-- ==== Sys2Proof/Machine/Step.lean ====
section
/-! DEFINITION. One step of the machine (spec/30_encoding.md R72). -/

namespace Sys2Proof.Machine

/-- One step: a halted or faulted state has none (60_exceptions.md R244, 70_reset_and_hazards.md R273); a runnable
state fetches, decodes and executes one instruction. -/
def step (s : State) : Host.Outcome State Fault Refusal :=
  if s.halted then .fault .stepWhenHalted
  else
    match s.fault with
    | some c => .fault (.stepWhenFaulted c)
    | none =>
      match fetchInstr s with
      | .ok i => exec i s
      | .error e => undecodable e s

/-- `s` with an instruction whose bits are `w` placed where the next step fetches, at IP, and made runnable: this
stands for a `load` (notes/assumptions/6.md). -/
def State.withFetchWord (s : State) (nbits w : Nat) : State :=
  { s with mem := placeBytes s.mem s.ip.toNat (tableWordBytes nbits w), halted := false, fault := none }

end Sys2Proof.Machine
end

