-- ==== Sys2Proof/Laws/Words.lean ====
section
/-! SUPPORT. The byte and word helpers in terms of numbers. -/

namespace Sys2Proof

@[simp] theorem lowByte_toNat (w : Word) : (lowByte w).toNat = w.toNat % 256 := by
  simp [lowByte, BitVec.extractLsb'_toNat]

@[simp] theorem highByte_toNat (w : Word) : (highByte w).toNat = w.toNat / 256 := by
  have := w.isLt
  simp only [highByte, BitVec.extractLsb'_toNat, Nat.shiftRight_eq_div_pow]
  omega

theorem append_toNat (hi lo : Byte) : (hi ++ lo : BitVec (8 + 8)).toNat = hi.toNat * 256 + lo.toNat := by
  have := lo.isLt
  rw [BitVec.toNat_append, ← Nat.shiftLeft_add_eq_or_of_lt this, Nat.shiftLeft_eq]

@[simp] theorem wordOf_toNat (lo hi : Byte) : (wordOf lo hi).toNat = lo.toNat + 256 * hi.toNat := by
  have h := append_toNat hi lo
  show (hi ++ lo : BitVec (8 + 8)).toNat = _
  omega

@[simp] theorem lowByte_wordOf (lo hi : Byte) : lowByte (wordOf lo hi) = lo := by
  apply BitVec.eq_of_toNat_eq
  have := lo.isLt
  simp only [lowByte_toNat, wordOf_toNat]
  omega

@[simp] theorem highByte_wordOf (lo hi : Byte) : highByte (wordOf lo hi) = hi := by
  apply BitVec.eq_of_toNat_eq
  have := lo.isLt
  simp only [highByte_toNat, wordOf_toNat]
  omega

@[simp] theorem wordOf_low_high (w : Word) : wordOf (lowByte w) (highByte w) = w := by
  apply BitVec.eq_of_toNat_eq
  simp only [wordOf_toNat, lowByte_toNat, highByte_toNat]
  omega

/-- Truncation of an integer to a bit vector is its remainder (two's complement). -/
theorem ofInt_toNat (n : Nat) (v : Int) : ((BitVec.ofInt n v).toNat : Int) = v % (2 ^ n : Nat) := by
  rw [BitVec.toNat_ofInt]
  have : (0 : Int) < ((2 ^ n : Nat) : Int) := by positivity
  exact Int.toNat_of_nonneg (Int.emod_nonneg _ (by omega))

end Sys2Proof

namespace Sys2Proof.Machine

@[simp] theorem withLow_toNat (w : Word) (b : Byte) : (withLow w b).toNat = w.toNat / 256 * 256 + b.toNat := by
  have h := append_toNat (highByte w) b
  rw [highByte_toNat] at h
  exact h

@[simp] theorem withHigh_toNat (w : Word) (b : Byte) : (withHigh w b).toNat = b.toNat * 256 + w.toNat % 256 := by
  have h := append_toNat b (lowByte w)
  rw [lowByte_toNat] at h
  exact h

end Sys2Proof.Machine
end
# # # # #
ASSIGNMENT → Return the lines above that include the string "halted".

ANSWER BOX →
/-- One step: a halted or faulted state has none (60_exceptions.md R244, 70_reset_and_hazards.md R273); a runnable
  if s.halted then .fault .stepWhenHalted
  { s with mem := placeBytes s.mem s.ip.toNat (tableWordBytes nbits w), halted := false, fault := none }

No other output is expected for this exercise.